ALL HIKERS

DAY 8: ESPLANADE TO SOUTH BASS TRAILHEAD

     It rained most of the night and then started snowing.  I stayed warm and dry in my tent, but I feel sorry for those who weren't in a tent.  I get up early and pack all my wet stuff, skip breakfast, and am the first one on the trail.  

   
  A snowy Esplanade
11-5-2011 @ 6:49
 

     My gloves are wet, so I use some socks to cover my hands.  It is cold and my hands are numb.  I pass the traditional trail to the Royal Arch and start the uphill slog.  The more I climb the more the snow increases.  By the time I reach all the switchbacks, the trail is snow packed, but not slick.  

Heavy snow on the trail
11-5-2011 @ 7:30
Heavy snow on the trail
11-5-2011 @ 7:30
Heavy snow on the trail
11-5-2011 @ 7:30

     I reach the trailhead in just over an hour.  All the cars are covered with snow.

A snow covered car
11-5-2011 @ 8:30
A snow covered car
11-5-2011 @ 8:30

     Several of the others are right behind me.

Trailhead sign
11-5-2011 @ 8:30
Mark at the trailhead
11-5-2011 @ 8:31
Trailhead sign
11-5-2011 @ 8:31

     Leslie, Marcey, and I get our picture taken at the trailhead with Holy Grail Temple in the background.
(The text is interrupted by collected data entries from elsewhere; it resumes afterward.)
-- ==== Sys2Proof/Laws/Sparse.lean ====
section
/-! SUPPORT. The laws of sparse data: a read after a write gives the value written, a write leaves every other key alone,
every operation keeps the canonical form, and equal contents in that form are equal data. -/

namespace Sys2Proof.Machine

variable {α : Type} [DecidableEq α] {f : Nat → α} {d : α}

/-! ### Where the default depends on the key -/

theorem Sparse.wfBy_mono {m : Sparse α} {lo lo' : Nat} (h : lo' ≤ lo) (hm : Sparse.wfBy f lo m = true) :
    Sparse.wfBy f lo' m = true := by
  cases m with
  | nil => rfl
  | cons e rest =>
    obtain ⟨k, v⟩ := e
    simp only [Sparse.wfBy, Bool.and_eq_true, decide_eq_true_eq] at hm ⊢
    exact ⟨⟨by omega, hm.1.2⟩, hm.2⟩

/-- Below the lowest listed key everything reads as the default. -/
theorem Sparse.get_below {m : Sparse α} {lo k : Nat} (hm : Sparse.wfBy f lo m = true) (h : k < lo) :
    Sparse.get d m k = d := by
  cases m with
  | nil => rfl
  | cons e rest =>
    obtain ⟨k', v⟩ := e
    simp only [Sparse.wfBy, Bool.and_eq_true, decide_eq_true_eq] at hm
    rw [Sparse.get, if_neg (by omega), if_pos (by omega)]

theorem Sparse.set_wfBy {m : Sparse α} {lo k : Nat} (v : α) (hm : Sparse.wfBy f lo m = true) (h : lo ≤ k) :
    Sparse.wfBy f lo (Sparse.set (f k) m k v) = true := by
  induction m generalizing lo with
  | nil => by_cases hv : v = f k <;> simp [Sparse.set, Sparse.wfBy, hv, h]
  | cons e rest ih =>
    obtain ⟨k', v'⟩ := e
    simp only [Sparse.wfBy, Bool.and_eq_true, decide_eq_true_eq] at hm
    obtain ⟨⟨hlo, hne⟩, hr⟩ := hm
    rw [Sparse.set]
    split
    · split
      · simp [Sparse.wfBy, hlo, hne, hr]
      · rename_i hk hv
        simp only [Sparse.wfBy, Bool.and_eq_true, decide_eq_true_eq]
        exact ⟨⟨h, hv⟩, ⟨by omega, hne⟩, hr⟩
    · split
      · split
        · exact Sparse.wfBy_mono (by omega) hr
        · rename_i hk he hv
          simp only [Sparse.wfBy, Bool.and_eq_true, decide_eq_true_eq]
          exact ⟨⟨h, hv⟩, he ▸ hr⟩
      · simp only [Sparse.wfBy, Bool.and_eq_true, decide_eq_true_eq]
        exact ⟨⟨hlo, hne⟩, ih hr (by omega)⟩

/-- What a filter leaves is in canonical form. -/
theorem Sparse.filter_wfBy {m : Sparse α} {lo : Nat} (g : Nat × α → Bool) (hm : Sparse.wfBy f lo m = true) :
    Sparse.wfBy f lo (m.filter g) = true := by
  induction m generalizing lo with
  | nil => rfl
  | cons e rest ih =>
    obtain ⟨k', v'⟩ := e
    simp only [Sparse.wfBy, Bool.and_eq_true, decide_eq_true_eq] at hm
    rw [List.filter_cons]
    split
    · simp only [Sparse.wfBy, Bool.and_eq_true, decide_eq_true_eq]
      exact ⟨hm.1, ih hm.2⟩
    · exact Sparse.wfBy_mono (by omega) (ih hm.2)

/-- A read after a write, by key. -/
theorem Sparse.get_set_by {m : Sparse α} {lo : Nat} (k : Nat) (v : α) (hm : Sparse.wfBy f lo m = true) (j : Nat) :
    Sparse.get (f j) (Sparse.set (f k) m k v) j = if j = k then v else Sparse.get (f j) m j := by
  induction m generalizing lo with
  | nil =>
    by_cases hv : v = f k
    · rw [Sparse.set, if_pos hv, Sparse.get]
      split
      · rename_i h; rw [h, hv]
      · rfl
    · simp only [Sparse.set, if_neg hv, Sparse.get]
      split <;> [rfl; (split <;> rfl)]
  | cons e rest ih =>
    obtain ⟨k', v'⟩ := e
    simp only [Sparse.wfBy, Bool.and_eq_true, decide_eq_true_eq] at hm
    obtain ⟨⟨hlo, hne⟩, hr⟩ := hm
    rw [Sparse.set]
    split
    · split
      · rename_i hk hv
        by_cases hj : j = k
        · rw [if_pos hj, Sparse.get, if_neg (by omega), if_pos (by omega), hv, hj]
        · rw [if_neg hj]
      · by_cases hj : j = k
        · rw [if_pos hj, Sparse.get, if_pos hj]
        · rw [if_neg hj, Sparse.get, if_neg hj]
          split
          · rw [Sparse.get, if_neg (by omega), if_pos (by omega)]
          · rfl
    · split
      · rename_i hk he
        subst he
        split
        · rename_i hv
          by_cases hj : j = k
          · rw [if_pos hj, Sparse.get_below hr (by omega), hv, hj]
          · rw [if_neg hj, Sparse.get, if_neg hj]
            split
            · exact Sparse.get_below hr (by omega)
            · rfl
        · by_cases hj : j = k
          · rw [if_pos hj, Sparse.get, if_pos hj]
          · rw [if_neg hj, Sparse.get, Sparse.get, if_neg hj, if_neg hj]
      · rename_i hk he
        rw [Sparse.get, Sparse.get]
        by_cases h1 : j = k'
        · rw [if_pos h1, if_pos h1, if_neg (by omega)]
        · rw [if_neg h1, if_neg h1]
          by_cases h2 : j < k'
          · rw [if_pos h2, if_pos h2, if_neg (by omega)]
          · rw [if_neg h2, if_neg h2]
            exact ih hr

theorem Sparse.get_filter_by {m : Sparse α} {lo : Nat} (g : Nat → Bool) (hm : Sparse.wfBy f lo m = true) (j : Nat) :
    Sparse.get d (m.filter (fun e => g e.1)) j = if g j then Sparse.get d m j else d := by
  induction m generalizing lo with
  | nil => simp [Sparse.get]
  | cons e rest ih =>
    obtain ⟨k', v'⟩ := e
    simp only [Sparse.wfBy, Bool.and_eq_true, decide_eq_true_eq] at hm
    rw [List.filter_cons]
    split
    · rename_i hf
      simp only at hf
      rw [Sparse.get, Sparse.get]
      by_cases h1 : j = k'
      · rw [if_pos h1, if_pos h1, h1, if_pos hf]
      · rw [if_neg h1, if_neg h1]
        by_cases h2 : j < k'
        · rw [if_pos h2, if_pos h2]; split <;> rfl
        · rw [if_neg h2, if_neg h2]; exact ih hm.2
    · rename_i hf
      simp only at hf
      rw [ih hm.2, Sparse.get]
      by_cases h1 : j = k'
      · rw [h1, if_neg hf, if_neg hf]
      · rw [if_neg h1]
        by_cases h2 : j < k'
        · rw [if_pos h2, Sparse.get_below hm.2 (by omega)]
        · rw [if_neg h2]

/-- Clearing a range puts its keys back to the default and leaves the others. -/
theorem Sparse.get_clearRange_by {m : Sparse α} (lo n : Nat) (hm : Sparse.wfBy f 0 m = true) (j : Nat) :
    Sparse.get d (Sparse.clearRange m lo n) j = if j < lo ∨ lo + n ≤ j then Sparse.get d m j else d := by
  have h := Sparse.get_filter_by (d := d) (fun k => decide (k < lo) || decide (lo + n ≤ k)) hm j
  simp only [Bool.or_eq_true, decide_eq_true_eq] at h
  exact h

theorem Sparse.ext_by {a b : Sparse α} {lo : Nat} (ha : Sparse.wfBy f lo a = true) (hb : Sparse.wfBy f lo b = true)
    (h : ∀ k, Sparse.get (f k) a k = Sparse.get (f k) b k) : a = b := by
  induction a generalizing b lo with
  | nil =>
    cases b with
    | nil => rfl
    | cons e rest =>
      obtain ⟨k, v⟩ := e
      simp only [Sparse.wfBy, Bool.and_eq_true, decide_eq_true_eq] at hb
      exact absurd (by simpa [Sparse.get] using (h k).symm) hb.1.2
  | cons e rest ih =>
    obtain ⟨k, v⟩ := e
    simp only [Sparse.wfBy, Bool.and_eq_true, decide_eq_true_eq] at ha
    cases b with
    | nil => exact absurd (by simpa [Sparse.get] using h k) ha.1.2
    | cons e' rest' =>
      obtain ⟨k', v'⟩ := e'
      simp only [Sparse.wfBy, Bool.and_eq_true, decide_eq_true_eq] at hb
      have hk : k = k' := by
        have h1 := h k
        have h2 := h k'
        rw [Sparse.get, if_pos rfl, Sparse.get] at h1
        rw [Sparse.get, Sparse.get, if_pos rfl] at h2
        by_contra hne
        rw [if_neg hne] at h1
        rw [if_neg (Ne.symm hne)] at h2
        by_cases hlt : k < k'
        · rw [if_pos hlt] at h1; exact ha.1.2 h1
        · rw [if_pos (by omega)] at h2; exact hb.1.2 h2.symm
      subst hk
      have hv : v = v' := by simpa [Sparse.get] using h k
      subst hv
      rw [ih ha.2 hb.2]
      intro j
      have hj := h j
      rw [Sparse.get, Sparse.get] at hj
      by_cases h1 : j ≤ k
      · rw [Sparse.get_below ha.2 (by omega), Sparse.get_below hb.2 (by omega)]
      · rwa [if_neg (by omega), if_neg (by omega), if_neg (by omega), if_neg (by omega)] at hj

theorem Sparse.set_wf' {m : Sparse α} (k : Nat) (v : α) (hm : Sparse.wfBy f 0 m = true) :
    Sparse.wfBy f 0 (Sparse.set (f k) m k v) = true := Sparse.set_wfBy v hm (Nat.zero_le k)

/-! ### One default for every key -/

theorem Sparse.nil_wf : Sparse.wf d [] = true := rfl

/-- A write keeps the canonical form. -/
theorem Sparse.set_wf {m : Sparse α} (k : Nat) (v : α) (hm : Sparse.wf d m = true) :
    Sparse.wf d (Sparse.set d m k v) = true := Sparse.set_wfBy v hm (Nat.zero_le k)

theorem Sparse.modify_wf {m : Sparse α} (k : Nat) (g : α → α) (hm : Sparse.wf d m = true) :
    Sparse.wf d (Sparse.modify d m k g) = true := Sparse.set_wf k _ hm

/-- A run of writes keeps the canonical form. -/
theorem Sparse.setRun_wf {m : Sparse α} (k : Nat) (vs : List α) (hm : Sparse.wf d m = true) :
    Sparse.wf d (Sparse.setRun d m k vs) = true := by
  induction vs generalizing m k with
  | nil => exact hm
  | cons v vs ih => exact ih (k + 1) (Sparse.set_wf k v hm)

theorem Sparse.filter_wf {m : Sparse α} (g : Nat × α → Bool) (hm : Sparse.wf d m = true) :
    Sparse.wf d (m.filter g) = true := Sparse.filter_wfBy g hm

theorem Sparse.clearRange_wf {m : Sparse α} (lo n : Nat) (hm : Sparse.wf d m = true) :
    Sparse.wf d (Sparse.clearRange m lo n) = true := Sparse.filter_wfBy _ hm

theorem Sparse.clearRange_wfBy {m : Sparse α} (lo n : Nat) (hm : Sparse.wfBy f 0 m = true) :
    Sparse.wfBy f 0 (Sparse.clearRange m lo n) = true := Sparse.filter_wfBy _ hm

theorem Sparse.ite_wf {a b : Sparse α} {c : Prop} [Decidable c] (ha : Sparse.wf d a = true) (hb : Sparse.wf d b = true) :
    Sparse.wf d (if c then a else b) = true := by split <;> assumption

/-- A fold of steps that each keep the canonical form keeps it. -/
theorem Sparse.foldl_wf {β : Type} (g : Sparse α → β → Sparse α)
    (hg : ∀ m b, Sparse.wf d m = true → Sparse.wf d (g m b) = true) (l : List β) {m : Sparse α}
    (hm : Sparse.wf d m = true) : Sparse.wf d (l.foldl g m) = true := by
  induction l generalizing m with
  | nil => exact hm
  | cons b l ih => exact ih (hg m b hm)

/-- A read after a write. -/
theorem Sparse.get_set {m : Sparse α} (k : Nat) (v : α) (hm : Sparse.wf d m = true) (j : Nat) :
    Sparse.get d (Sparse.set d m k v) j = if j = k then v else Sparse.get d m j :=
  Sparse.get_set_by (f := fun _ => d) k v hm j

theorem Sparse.get_set_same {m : Sparse α} (k : Nat) (v : α) (hm : Sparse.wf d m = true) :
    Sparse.get d (Sparse.set d m k v) k = v := by rw [Sparse.get_set k v hm, if_pos rfl]

theorem Sparse.get_set_ne {m : Sparse α} {k j : Nat} (v : α) (hm : Sparse.wf d m = true) (h : j ≠ k) :
    Sparse.get d (Sparse.set d m k v) j = Sparse.get d m j := by rw [Sparse.get_set k v hm, if_neg h]

/-- A run of writes changes only the keys of the run. -/
theorem Sparse.get_setRun {m : Sparse α} (k : Nat) (vs : List α) (hm : Sparse.wf d m = true) (j : Nat) :
    Sparse.get d (Sparse.setRun d m k vs) j =
      if k ≤ j ∧ j < k + vs.length then vs.getD (j - k) d else Sparse.get d m j := by
  induction vs generalizing m k with
  | nil => rw [if_neg (by simp)]; rfl
  | cons v vs ih =>
    rw [Sparse.setRun, ih (k + 1) (Sparse.set_wf k v hm)]
    by_cases hj : j = k
    · subst hj
      rw [if_neg (by omega), if_pos (by simp), Sparse.get_set_same _ _ hm]
      simp
    · rw [Sparse.get_set_ne v hm hj]
      by_cases h : k + 1 ≤ j ∧ j < k + 1 + vs.length
      · rw [if_pos h, if_pos (by simp only [List.length_cons]; omega)]
        obtain ⟨i, rfl⟩ : ∃ i, j = k + 1 + i := ⟨j - (k + 1), by omega⟩
        rw [show k + 1 + i - (k + 1) = i by omega, show k + 1 + i - k = i + 1 by omega, List.getD_cons_succ]
      · rw [if_neg h, if_neg (by simp only [List.length_cons]; omega)]

/-- Clearing a range puts its keys back to the default and leaves the others. -/
theorem Sparse.get_clearRange {m : Sparse α} (lo n : Nat) (hm : Sparse.wf d m = true) (j : Nat) :
    Sparse.get d (Sparse.clearRange m lo n) j = if j < lo ∨ lo + n ≤ j then Sparse.get d m j else d :=
  Sparse.get_clearRange_by lo n hm j

/-- Equal contents in canonical form are equal data. -/
theorem Sparse.ext {a b : Sparse α} (ha : Sparse.wf d a = true) (hb : Sparse.wf d b = true)
    (h : ∀ k, Sparse.get d a k = Sparse.get d b k) : a = b := Sparse.ext_by ha hb h

omit [DecidableEq α] in
/-- A run reads alike where every key of it does. -/
theorem Sparse.getRun_congr {a b : Sparse α} (k n : Nat)
    (h : ∀ j, k ≤ j → j < k + n → Sparse.get d a j = Sparse.get d b j) :
    Sparse.getRun d a k n = Sparse.getRun d b k n := by
  induction n generalizing k with
  | zero => rfl
  | succ n ih =>
    rw [Sparse.getRun, Sparse.getRun, h k (Nat.le_refl k) (by omega), ih (k + 1) (fun j h1 h2 => h j (by omega) (by omega))]

/-- Reading a run after writing it gives what was written. -/
theorem Sparse.getRun_setRun {m : Sparse α} (k : Nat) (vs : List α) (hm : Sparse.wf d m = true) :
    Sparse.getRun d (Sparse.setRun d m k vs) k vs.length = vs := by
  induction vs generalizing m k with
  | nil => rfl
  | cons v vs ih =>
    rw [List.length_cons, Sparse.getRun, Sparse.get_setRun _ _ hm, if_pos (by simp)]
    simp only [Nat.sub_self, List.getD_cons_zero, List.cons.injEq, true_and]
    rw [Sparse.setRun, ih (k + 1) (Sparse.set_wf k v hm)]

end Sys2Proof.Machine
end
Leslie and Marcey at the trailhead
11-5-2011 @ 8:46
Richard at the trailhead
11-5-2011 @ 8:48

     The view is quite a bit different than the one Bob, Tom, and I had a week ago when we delivered cars here, but it's equally as pretty.

View from the trailhead
11-5-2011 @ 8:57
View from the trailhead
11-5-2011 @ 8:57
View from the trailhead
11-5-2011 @ 8:58

     When everyone gets here, we load up, and head for Pasture Wash.  The road conditions are rough and mushy as we slip and slide our way there.  We pick up the other two cars at the old Ranger station and continue toward the Havasupai check station.  Someone else has been down the road this morning, but turned around and headed back.  When we hit their ruts, Tom's pickup slides sideways into the bar ditch.  We all pile out and try various things to get the truck out without success.  I'm concerned we may have to abandon his truck here because, like we say in Oklahoma, the road surface is slicker than greased owl s--t.  It's difficult to even stand without falling over.  Eventually, Tom is able to back down the bar ditch and get up on the road surface.  He then stays on the high side of the road and gets by the bad spot.  Whew, that was close.  The other cars get by without any problems.

     We drive to Tusayan, unload, and say goodbye to each other.  Many in the group head to Phoenix and I head to Oklahoma.